Sparking joy also entails giving yourself a break, giving yourself some grace. Give yourself a break by taking some time off work to rejuvenate and get back on track mentally, do not leave important work untended, though, that is, do not be a lazy worker. Take time off, reconnect with yourself and with nature, eat, rest. Leave really toxic work situations. Give yourself some grace, do not be so hard on yourself on the time. Listen, you are doing well, okay? You are trying, really. That being said, you will still get to your saving target if you just take a few thousands out to buy chickwizz or something you really love. Don't splurge o, don't spend recklessly. It's just once in a blue moon, especially if you truly know that you really need to spoil yourself this once because you have been striving so hard.
Giving yourself grace also means to stop being so hard on yourself. Don't beat yourself up too much, you know all the self hate, self blame, self doubt. It's a gradual process to grow out of these habits, but intentionally try to get rid of them. Don't be hard on yourself about the seemingly stagnant life, unemployment, academic challenges, striving but no results, some trauma from the past and present, be patient with yourself. Forgive yourself too. Don't judge yourself, don't hate yourself because of the mistakes. You know that making your inner child happy also entails reconciling with her, having that heart-to-heart with her, forgiving her, understanding her, you know.
Surround yourself with good and lovely company. Are your friends the type that make you randomly say “I count my blessings and I include my friends, because they are really blessings to me”, then never let go of moments when you have to rejuvenate and get your sanity back by simply hanging with them. Another favorite social media phrase of mine is “my friends don't know they heal me a little whenever we hang out”. Go on ahead and unwind with your girls. Connect with like-minded women. Don't you just love when women just women together?
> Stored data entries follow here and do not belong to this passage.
end Sys2Proof.Machine
end

section
/-! PROOFS. Every step keeps the state's invariant: the updates around an instruction, then an instruction clause by clause
(`10_state.md` R16, R18; `20_memory.md` R37, R45; `60_exceptions.md` R122, R128, R131). -/

namespace Sys2Proof.Machine

/-! ### The invariant under the updates around an instruction -/

/-- The invariant speaks of memory, I, PC, the stack, FAULT and the report only, and a report may be withdrawn. -/
theorem State.Inv.of_eq {s t : State} (h : s.Inv) (hm : t.mem = s.mem) (hi : t.i = s.i) (hp : t.pc = s.pc)
    (hs : t.stack = s.stack) (hf : t.fault = s.fault) (hr : ∀ w, t.report = some w → s.report = some w) : t.Inv where
  memory := by rw [hm]; exact h.memory
  font := by rw [hm]; exact h.font
  index := by rw [hi]; exact h.index
  pcBound := by rw [hp]; exact h.pcBound
  returns := by rw [hs]; exact h.returns
  faultPc := by rw [hf, hp]; exact h.faultPc
  faultAddr := by rw [hf]; exact h.faultAddr
  report := by rw [hf]; exact fun w hw => h.report w (hr w hw)

theorem State.Inv.presentNext {s : State} (h : s.Inv) : s.presentNext.Inv :=
  h.of_eq (by simp) (by simp) (by simp) (by simp) (by simp) (by simp)

theorem State.Inv.clearReport {s : State} (h : s.Inv) : State.Inv { s with report := none } :=
  h.of_eq rfl rfl rfl rfl rfl (by simp)

theorem State.Inv.beginStep {s : State} (h : s.Inv) : s.beginStep.Inv := h.of_eq rfl rfl rfl rfl rfl (by simp)

/-- PC may move within its bound while no fault is recorded. -/
theorem State.Inv.advance {s : State} (h : s.Inv) (hf : s.fault.cause = .none) (hp : s.pc.toNat ≤ 0x0FFE) :
    s.advance.Inv where
  memory := h.memory
  font := h.font
  index := h.index
  pcBound := by rw [State.advance_pc]; bv_omega
  returns := h.returns
  faultPc := ⟨h.faultPc.1, fun hn => absurd hf hn⟩
  faultAddr := h.faultAddr
  report := h.report

theorem State.Inv.reportWord {s : State} (h : s.Inv) (hf : s.fault.cause = .none) {w : Word}
    (hd : decodeWord w = .error (.unrecognized w)) : (reportWord w s).Inv where
  memory := h.memory
  font := h.font
  index := h.index
  pcBound := h.pcBound
  returns := h.returns
  faultPc := h.faultPc
  faultAddr := h.faultAddr
  report := by rintro _ ⟨⟩; exact ⟨hf, hd⟩

/-- Fault entry records the address it goes back to, and no report (`60_exceptions.md` R128). -/
theorem State.Inv.takeFault {s : State} (h : s.Inv) {c : FaultCause} {a p : Word} (hc : c ≠ .none)
    (hp : p.toNat ≤ 0x10FE) (ha : FaultReg.addrMatches ⟨c, p, a⟩) : (takeFault c a p s).Inv where
  memory := h.memory
  font := h.font
  index := h.index
  pcBound := hp
  returns := h.returns
  faultPc := ⟨fun hn => absurd hn hc, fun _ => rfl⟩
  faultAddr := ha
  report := by simp

/-- FAULT_ADDR of a fault an instruction raises, with I in memory (`60_exceptions.md` R122). -/
theorem FaultRaised.addrMatches {s : State} (hi : s.i.toNat ≤ 0x0FFF) {c : FaultCause} {a : Word}
    (h : FaultRaised s c a) (p : Word) : FaultReg.addrMatches ⟨c, p, a⟩ := by
  have hb : s.base ≤ 0x0FFF := hi
  obtain ⟨k, rfl, rfl⟩ | ⟨n, hc⟩ | ⟨n, hc⟩ := h
  · rfl
  · obtain ⟨h1, h2⟩ : 0 < n ∧ 0x1000 < s.base + n := by
      by_contra hn
      rw [checkRead_eq_none.2 (by omega)] at hc
      cases hc
    rw [checkRead_eq_some h1 h2] at hc
    cases hc; rfl
  · obtain ⟨-, rfl, rfl⟩ | ⟨-, -, hf, rfl, rfl⟩ := checkWrite_eq_some hc
    · rw [max_eq_right (by omega)]; rfl
    · simp only [FaultReg.addrMatches, BitVec.toNat_ofNat]; omega

/-! ### The invariant's clauses under an instruction -/

/-- The only write an instruction makes to memory is a checked store at I. -/
theorem exec_mem {i : Instr} {s t : State} (h : exec i s = .next t) :
    t.mem = s.mem ∨
      ∃ bs, 0 < bs.length ∧ checkWrite s.base bs.length = none ∧ t.mem = s.mem.writeBytes s.base bs := by
  cases i with
  | bcd x =>
    obtain ⟨hc, rfl⟩ | ⟨_, _, -, rfl⟩ := exec_bcd_cases h
    · exact .inr ⟨bcdDigits (s.reg x), by rw [bcdDigits_length]; omega, hc, rfl⟩
    · exact .inl rfl
  | stm x =>
    obtain ⟨hc, rfl⟩ | ⟨_, _, -, rfl⟩ := exec_stm_cases h
    · rw [← s.regsUpTo_length x] at hc
      exact .inr ⟨s.regsUpTo x, by rw [State.regsUpTo_length]; omega, hc, rfl⟩
    · exact .inl rfl
  | ldm x => obtain ⟨-, rfl⟩ | ⟨_, _, -, rfl⟩ := exec_ldm_cases h <;> exact .inl rfl
  | drw x y n => obtain ⟨-, rfl⟩ | ⟨_, _, -, rfl⟩ := exec_drw_cases h <;> exact .inl rfl
  | call nnn => obtain ⟨_, rfl⟩ | ⟨-, rfl⟩ := exec_call_cases h <;> exact .inl rfl
  | ret => obtain ⟨_, rfl⟩ | ⟨-, rfl⟩ := exec_ret_cases h <;> exact .inl rfl
  | waitk x => cases h; split <;> exact .inl rfl
  | _ => cases h; exact .inl (by simp)

theorem exec_mem_wf {i : Instr} {s t : State} (hs : s.mem.wf = true) (h : exec i s = .next t) : t.mem.wf = true := by
  obtain hm | ⟨bs, h0, hc, hm⟩ := exec_mem h <;> rw [hm]
  · exact hs
  · exact Memory.wf_writeBytes bs hs ((checkWrite_eq_none h0).1 hc).1

/-- No instruction writes the font region: its stores are checked (`20_memory.md` R45). -/
theorem exec_mem_read_font {i : Instr} {s t : State} (h : exec i s = .next t) {a : Nat} (h1 : 0x050 ≤ a)
    (h2 : a ≤ 0x13F) : t.mem.read a = s.mem.read a := by
  obtain hm | ⟨bs, h0, hc, hm⟩ := exec_mem h <;> rw [hm]
  have hmiss := ((checkWrite_eq_none h0).1 hc).2
  exact Memory.read_writeBytes_other bs s.mem s.base a (by omega)

theorem State.bumpIndex_toNat_le {s : State} (hs : s.i.toNat ≤ 0x0FFF) (x : Reg) :
    (s.bumpIndex x).i.toNat ≤ 0x0FFF := by
  rw [State.bumpIndex_toNat]; split <;> omega

/-- I stays in memory (`10_state.md` R18). -/
theorem exec_index_le {i : Instr} {s t : State} (hs : s.i.toNat ≤ 0x0FFF) (h : exec i s = .next t) :
    t.i.toNat ≤ 0x0FFF := by
  cases i with
  | ldidx nnn => cases h; rw [State.setIndex_i, zextAddr_toNat]; omega
  | addidx x => cases h; rw [State.setReg_i, State.setIndex_i, BitVec.toNat_ofNat]; omega
  | font x => cases h; rw [State.setIndex_i, fx29LargePath, fontAddress_large_toNat]; split <;> omega
  | bigfont x => cases h; rw [State.setIndex_i, largeGlyph_toNat (s.reg x).isLt]; omega
  | stm x =>
    obtain ⟨-, rfl⟩ | ⟨_, _, -, rfl⟩ := exec_stm_cases h
    · exact State.bumpIndex_toNat_le hs x
    · exact hs
  | ldm x =>
    obtain ⟨-, rfl⟩ | ⟨_, _, -, rfl⟩ := exec_ldm_cases h
    · exact State.bumpIndex_toNat_le (by rwa [State.loadRegs_i]) x
    · exact hs
  | _ =>
    have hk : t.i = s.i := exec_keptExcept h .i (by simp [writtenParts])
    rwa [hk]

theorem State.skipIf_pc_toNat_le {s : State} (hp : s.pc.toNat ≤ 0x1000) (c : Bool) :
    (s.skipIf c).pc.toNat ≤ 0x10FE := by
  rw [State.skipIf_pc]; split <;> bv_omega

/-- PC after an instruction run at an address it can be fetched from (`10_state.md` R16). -/
theorem exec_pc_le {i : Instr} {s t : State} (hr : ∀ k : Fin 16, s.stack[k].toNat ≤ 0x1000) (hp : 2 ≤ s.pc.toNat)
    (hp' : s.pc.toNat ≤ 0x1000) (h : exec i s = .next t) : t.pc.toNat ≤ 0x10FE := by
  have hback : (s.pc - 2).toNat ≤ 0x10FE := by bv_omega
  cases i with
  | sei | snei | ser | sner | skp | sknp => cases h; exact State.skipIf_pc_toNat_le hp' _
  | jp nnn => cases h; rw [State.setPc_pc, zextAddr_toNat]; omega
  | jpoff nnn => cases h; rw [State.setPc_pc, jumpTarget_toNat]; omega
  | waitk x =>
    cases h; split
    · rw [State.setReg_pc]; omega
    · exact hback
  | call nnn =>
    obtain ⟨_, rfl⟩ | ⟨-, rfl⟩ := exec_call_cases h
    · rw [State.setPc_pc, zextAddr_toNat]; omega
    · exact hback
  | ret =>
    obtain ⟨hsp, rfl⟩ | ⟨-, rfl⟩ := exec_ret_cases h
    · have := hr ⟨s.sp.val - 1, by omega⟩
      rw [State.setPc_pc]; exact Nat.le_trans this (by decide)
    · exact hback
  | _ =>
    obtain ⟨_, _, -, rfl⟩ | hk := exec_faults_or_completes h
    · exact hback
    · have hpc : t.pc = s.pc := hk .pc (by simp [writtenParts])
      rw [hpc]; omega

/-- A call pushes an address of memory or its end (`10_state.md` R16). -/
theorem exec_returns_le {i : Instr} {s t : State} (hr : ∀ k : Fin 16, s.stack[k].toNat ≤ 0x1000)
    (hp : s.pc.toNat ≤ 0x1000) (h : exec i s = .next t) (k : Fin 16) : t.stack[k].toNat ≤ 0x1000 := by
  cases i with
  | call nnn =>
    obtain ⟨_, rfl⟩ | ⟨-, rfl⟩ := exec_call_cases h
    · simp only [State.setPc_stack, Fin.getElem_fin, Vector.getElem_set]
      split
      · exact hp
      · exact hr k
    · exact hr k
  | _ =>
    have hk : t.stack[k] = s.stack[k] := exec_keptExcept h .stack (by simp [writtenParts]) k
    rw [hk]; exact hr k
Read books. Watch movies. Keep journals. Keep mood boards. Grow plants. Keep pets. Any of these that appeal to you. Just something to keep you afloat, really. To spark joy.
See a therapist or get mental health care if need be. Raw dogging mental illnesses and the chronicles of adulthood can be fun yeah? But for how long are you going to raw dog it? Mental healthcare is expensive in this part of the world, yes, hence, seek out genuine and effective counseling teams, especially ones that cater specifically to women. Research on mental health and mental disorders to learn how you can navigate and how much you can care for yourself. Engage in self care— physical self care, mental self care, all of that.
In all the striving, never lose your wonder. Never lose your joy. Never lose your spark. Keep it beaming. Always find the perks to keep you alive.